» FLY LOFT. Definition: Extension of the stage walls up to allow scenery to be flown up until it is out of sight of the audience. Known as the “flies”. The ideal fly tower should be more than twice the height of the proscenium arch, and is said to have “full flying height”.
What is a fly on a stage?
A fly system, or theatrical rigging system, is a system of rope lines, blocks (pulleys), counterweights and related devices within a theater that enables a stage crew to fly (hoist) quickly, quietly and safely components such as curtains, lights, scenery, stage effects and, sometimes, people.
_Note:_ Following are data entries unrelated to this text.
/-- Every present member has welcomed the spare: a standby's command completes; a grafted one asks for the counts of every region
(R253, R255). -/
def Eng.welcomed (e : Eng) : Eng :=
  match e.graft with
  | none => e
  | some g =>
    if g.standby then
      match g.cmd with
      | some c => (e.setGraft (fun g => { g with cmd := none })).complete c stOk (e.graftResult 0 g.x [])
      | none => e
    else
      let e := e.takeRing
      let asks := e.rgns.flatMap (fun r => e.peers.map (fun q => (q, r)))
      let e := e.setGraft (fun g => { g with counts := asks.map (fun a => (a.1, a.2.num)) })
      let e := e.each asks (fun a e => e.send a.1 { typ := tGraftCount, region := a.2.num, seq := a.2.rows, release := 64 })
      if asks.isEmpty then e.enterPhase phResume else e

/-- The join goes on once no answer is missing that was missing before (R253, R255). -/
def Eng.joinStep (e : Eng) (was : Graft) : Eng :=
  match e.graft with
  | none => e
  | some g =>
    if e.graftPhase != phJoin then e
    else if !was.welcomes.isEmpty then (if g.welcomes.isEmpty then e.welcomed else e)
    else if g.counts.isEmpty && !g.standby then e.enterPhase phResume
    else e

/-- A member lost during JOIN is waited for no longer (R263). -/
def Eng.joinLoss (e : Eng) (y : Nat) : Eng :=
  match e.graft with
  | none => e
  | some g =>
    (e.setGraft (fun g => { g with welcomes := g.welcomes.filter (· != y), counts := g.counts.filter (·.1 != y) })).joinStep g

/-- A GRAFT_WELCOME at the spare (R253). -/
def Eng.rxWelcome (e : Eng) (p : Pkt) : Eng :=
  match e.graft with
  | none => e
  | some g =>
    if p.sector != 0 then e.refuseGraft p.sector
    else if !g.welcomes.contains p.src then e
    else
      let e := e.openSess (e.placeOf p.src) p.gen
      (e.setGraft (fun g => { g with welcomes := g.welcomes.filter (· != p.src) })).joinStep g

/-- GRAFT_BEGIN on the spare: the join goes to every present member (R252, R253). -/
def Eng.startGraft (e : Eng) (cmd x : Nat) (standby : Bool) : Eng :=
  let ms := e.present.filter (fun p => standby || p != x)
  let g : Graft := { x := x, standby := standby, cmd := some cmd, resume := none, tags := none, welcomes := ms, counts := [], todo := [],
                     urgent := [], leaf := none, progress := [], cuts := [], behind := [], missing := [], beyond := false, replays := [],
                     olds := [], gap := none }
  let e := ({ e with graft := some g } : Eng).noteGraftEdge (!standby)
  let e := ((e.wr Reg.RBD_GRAFT_STAT_PHASE phJoin).wr Reg.RBD_GRAFT_STAT_POS x).wr Reg.RBD_GRAFT_STAT_PLACE e.place
  let e := if standby then e else ((e.flag Reg.RBD_GRAFT_STAT_HOLD true).graftLeaves).graftView
  let e := e.each ms (fun p e => e.sendGen0 (e.placeOf p) p
    (wholeLines { typ := tGraftJoin, row := if standby then 16 else x, release := e.place, payload := e.joinLine }))
  if ms.isEmpty then e.welcomed else e
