/-- Fields used by each type (R83, R108, R135, R142, R189, R238); THICK on the types of DEDUCED, log entry 23.
DEDUCED: log entry 61. -/
def usesOf (t : Nat) : Uses :=
  match t with
  | 0x01 => { region := true, row := true, sector := true, stamp := true, seq := true, release := true, thick := true, payload := true }
  | 0x02 => { region := true, row := true, sector := true, stamp := true, seq := true, thick := true, payload := true }
  | 0x03 => { region := true, row := true, sector := true, stamp := true, seq := true, thick := true }
  | 0x04 => { region := true, row := true, release := true, thick := true }
  | 0x10 => { stamp := true, release := true }
  | 0x11 => { row := true, sector := true }
  | 0x12 => { region := true, row := true, sector := true, stamp := true, seq := true, release := true, thick := true }
  | 0x13 => { region := true, row := true, sector := true, stamp := true, seq := true, payload := true }
  | 0x14 => { stamp := true, sector := true, thick := true }
  | 0x15 => { seq := true }
  | 0x16 => { row := true, release := true, payload := true }
  | 0x17 => { sector := true }
  | 0x18 => { region := true, seq := true, release := true }
  | 0x19 => { sector := true }
  | 0x1A => { region := true, row := true, sector := true, stamp := true, seq := true, thick := true }
  | 0x1B => { region := true, row := true, sector := true }
  | 0x1C => { row := true, sector := true, payload := true }
  | 0x1D => { release := true }
  | 0x1E => { seq := true, payload := true }
  | 0x1F => { row := true, sector := true, seq := true, release := true, payload := true }
  | 0x20 => { region := true, row := true, stamp := true, seq := true, release := true, payload := true }
  | 0x21 => { row := true, stamp := true, payload := true }
  | 0x22 => { row := true, sector := true, stamp := true, seq := true }
  | 0x23 => { stamp := true }
  | 0x24 => { region := true, row := true, sector := true, stamp := true, seq := true, release := true, payload := true }
  | 0x25 => { region := true, stamp := true, seq := true, release := true, payload := true }
  | 0x26 => { region := true, sector := true, seq := true }
  | 0x27 => { region := true, seq := true }
  | 0x28 => { region := true, row := true, sector := true, stamp := true, release := true }
  | 0x29 => { region := true, row := true, sector := true, stamp := true, seq := true, release := true, payload := true }
  | 0x2A => { region := true, release := true }
  | 0x2B => { region := true, row := true, sector := true, stamp := true, seq := true, thick := true, payload := true }
  | 0x2C => { region := true, row := true, sector := true, seq := true, thick := true }
  | 0x30 => { stamp := true, seq := true, release := true, payload := true }
  | 0x31 => { stamp := true }
  | 0x32 => { region := true, row := true, stamp := true, release := true }
  | 0x33 => { region := true, row := true, sector := true, stamp := true, seq := true, payload := true }
  | 0x34 => { region := true, row := true, stamp := true, seq := true, release := true }
  | 0x35 => { region := true, row := true, stamp := true }
  | 0x38 => { row := true, stamp := true, payload := true }
  | 0x39 => { row := true, stamp := true, payload := true }
  | 0x3A => { row := true, stamp := true, payload := true }
  | 0x3B => { row := true, stamp := true }
  | _ => {}

/-- Bits of ROW, SEQ, SECTOR and RELEASE that the tables give to a type where they give only some, with THICK as the model gives
it to RB_DONE (DESIGN CHOICE, log entry 28). DEDUCED: log entry 61. -/
def partsOk (p : Pkt) : Bool :=
  match p.typ with
  | 0x10 => p.release < 2 ^ 16
  | 0x11 => p.row < 16
  | 0x12 => p.seq < 16 && p.release < 2 ^ 24
  | 0x14 => !p.thick || p.sector = 1
  | 0x16 => p.row < 32 && p.release < 2 ^ 20
  | 0x1D => p.release < 2 ^ 20
  | 0x24 => p.release < 4
  | 0x25 => p.release < 4 && p.lineMap = 1
  | 0x28 => bits p.release 15 9 = 0 && bits p.release 7 4 = 0
  | 0x29 => p.release % 2 ^ 16 = 0 && p.lineMap = 2 ^ 64 - 1
  | 0x2A => p.release % 2 ^ 16 = 0
  | 0x38 => p.row < 16
  | 0x39 => p.row < 16
  | 0x3A => p.row < 16
  | 0x3B => p.row < 16
  | _ => true

/-- PLANES and LINE_MAP agree (R104, R135): thinned types in their element width, the others with whole lines.
DEDUCED: log entry 61. -/
def Eng.planesOk (e : Eng) (p : Pkt) : Bool :=
  if p.lineMap = 0 then p.planes = 0
  else
    let thinned := p.typ ≤ 2 || p.typ == tRollData
    let wdt := if thinned then e.widthOf p.region else 1
    p.planes == planesOf wdt p.lineMap

/-- Check 3 of R119. GEN of a welcome is a field of its own (R253). DEDUCED: log entry 61. -/
def Eng.check3 (e : Eng) (p : Pkt) : Bool :=
  let u := usesOf p.typ
  typeDefined p.typ && p.region < 4096 && p.row < 2 ^ 20 && p.flags < 8 && (u.thick || !p.thick) &&
  (u.region || p.region == 0) && (u.row || p.row == 0) && (u.sector || p.sector == 0) && (u.stamp || p.stamp == 0) &&
  (u.seq || p.seq == 0) && (u.release || p.release == 0) && (u.payload || p.lineMap == 0) &&
  partsOk p && p.payload.length == 64 * popcount p.lineMap 64 && e.planesOk p

/-! ### What each type does -/

/-- A DELTA_ACK at the owner (R114, R121, R147). -/
def Eng.rxAck (e : Eng) (p : Pkt) : Eng := e.takeAck p

/-- A HEARTBEAT (R235). -/
def Eng.rxHeartbeat (e : Eng) (p : Pkt) : Eng := (e.mergeMap p.release).recompute

/-- A LOSS_NOTICE (R235, R237). -/
def Eng.rxLossNotice (e : Eng) (p : Pkt) : Eng :=
  if p.sector = 0 || 3 < p.sector then e.malformed else e.declareLost p.row p.sector

/-- An RB_DONE: from the spare of an evacuation, from a member that cannot read, or from a collector (R238, R242, R270). -/
def Eng.rxRbDone (e : Eng) (place : Nat) (p : Pkt) : Eng :=
  if place == e.evac.spare && 1 ≤ e.evacPhase && e.evacPhase ≤ 3 then e.evacDone p
  else if p.sector = 1 then e.memberBad p
  else e.memberDone p

/-- A POINT_DECIDE: at a spare that grafts into its position it names the cuts of its leaves (DESIGN CHOICE, log entry 31). -/
def Eng.rxPointDecide (e : Eng) (p : Pkt) : Eng :=
  match e.graft with
  | some g => if g.x == p.row then e.takeCuts p else e.rxPoint p
  | none => e.rxPoint p

/-- What a packet that has passed checks 1 to 3 does, by its TYPE. -/
def Eng.rxTyped (e : Eng) (place : Nat) (p : Pkt) : Eng :=
  match p.typ with
  | 0x01 => e.rxStreamDelta p
  | 0x02 => e.rxRingDelta p
  | 0x03 => e.rxAck p
  | 0x04 => e.rxRelease p
  | 0x05 => e.rxBusy p
  | 0x10 => e.rxHeartbeat p
  | 0x11 => e.rxLossNotice p
  | 0x12 => e.rxRbReq p
  | 0x13 => e.rxRbPart p
  | 0x14 => e.rxRbDone place p
  | 0x15 => e.rxRbCredit p
  | 0x16 => e.rxJoin p
  | 0x17 => e.rxWelcome p
  | 0x18 => e.rxCount p
  | 0x19 => e.rxPhase p
  | 0x1A => e.rxSnapNote p
  | 0x1B => e.rxThickNote p
  | 0x1C => if e.on Reg.GRV_MAP_CTL_STANDBY then e.rxEvacData place p else e.malformed
  | 0x1D => e.rxHandover p
  | 0x1E => e.rxHeat p
  | 0x1F => if e.on Reg.GRV_MAP_CTL_STANDBY then e.rxEvacState place p else e.malformed
  | 0x20 => e.rxLog p
  | 0x21 => e.rxLog p
  | 0x22 => e.rxLogAck p
  | 0x23 => e.rxLogRetire p
  | 0x24 => e.rxMirrorData p
  | 0x25 => e.rxMirrorDone p
  | 0x26 => e.rxMirrorAck p
  | 0x27 => e.rxMirrorTorn p
  | 0x28 => e.rxMirrorRead p
  | 0x29 => e.rxMirrorLines p
  | 0x2A => e.rxMirrorNone p
  | 0x2B => e.rxProd p
  | 0x2C => e.rxProdAck p
  | 0x30 => e.rxVote p
  | 0x31 => e.rxVoteReq p
  | 0x32 => e.rxRollFetch p
  | 0x33 => e.rxRollData p
  | 0x34 => e.rxRollEnd p
  | 0x35 => e.rxRollNone p
  | 0x38 => e.rxPoint p
  | 0x39 => e.rxPointDecide p
  | 0x3A => e.rxPoint p
  | 0x3B => e.rxPoint p
  | _ => e.malformed

/-- A place without a position sends joins, heartbeats and the answers of R270 alone. DEDUCED: log entry 17. -/
def Eng.mayComeFrom (e : Eng) (place : Nat) (p : Pkt) : Bool :=
  (p.src < e.w && e.placeOf p.src == place) || p.typ == tGraftJoin || p.typ == tHeartbeat || p.typ == tRbDone

/-- A packet arrives for this engine (R119, R305, R404). An engine that has not come up, a fenced one, one out of service and
one whose module is in its error state take none (R26, R237, R406, R435, R459). -/
def Eng.receive (e : Eng) (typ : Nat) (p : SapPkt) : Eng :=
  if !e.on Reg.GEN_BOOT_READY || !e.serving || e.on Reg.SEC_STAT_ERROR then e
  else if e.boot.inReset then ({ e with late := e.late ++ [.packet typ p] } : Eng)
  else
    let e := if e.on Reg.GEN_PWR_ASLEEP then e.startClocks else e
    match e.door typ p with
    | .gen => (e.bump Reg.GRV_SAP_DROP_GEN).stillHeard (p.pos.toNat % 16)
    | .tag => e.malformed.authFail Reg.SEC_AUTH_FAIL_LINK
    | .keyless => e
    | .pass place gen payload =>
      let q := sapPlain p typ payload
      let e := e.heardAt place gen q.src
      if !e.check3 q || !e.mayComeFrom place q then e.malformed else (e.rxTyped place q).settle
What is the fly space in a theatre?
The space above the stage is known as the fly tower and grid. This is the area directly over the stage, which is at least one and a half times the height of the proscenium arch. Bars are used by all departments including set, lighting, sound and AV to rig elements such as lights, speakers and drapes.
Where is the fly space in theatre?
Stage: At the same level as the front row of the audience. Fly Tower (also known as the Fly Loft in the US): Above the stage, with a system known as double purchase counterweight flying.
What is a fly rail?
Definition of fly rail
1 : a bracket that turns out to support the hinged leaf of a table. 2 : a railing above the fly gallery of a theatrical stage bearing cleats or pins by which ropes may be made fast.
What does a fly person do in theatre?
A Flyperson – also referred to as a Fly Operator – is someone who operates the permanent weighted systems in theatres which are used to raise and lower scenery on stage. To ‘fly something’ means to raise or lower an object via this system.
What does the fly crew do in theatre?
What Does The Fly Crew Do In Theatre? As the FLY MAN, or FLY OPERATOR, the scenery in a show is directed and supervised to and from the fly floor to the stage. They use a fly floor to move painted backdrops and key scenic pieces throughout a performance, help a thing come to rest, and assist audience members.
How do actors fly on stage?
Most flying effects in musicals or plays use a dual rigging system to control an actor in flight. One operator (or team of operators) is responsible for lift, and another operator controls the movement across the stage. The lifting system includes thick ropes intended to fit comfortably in the hand.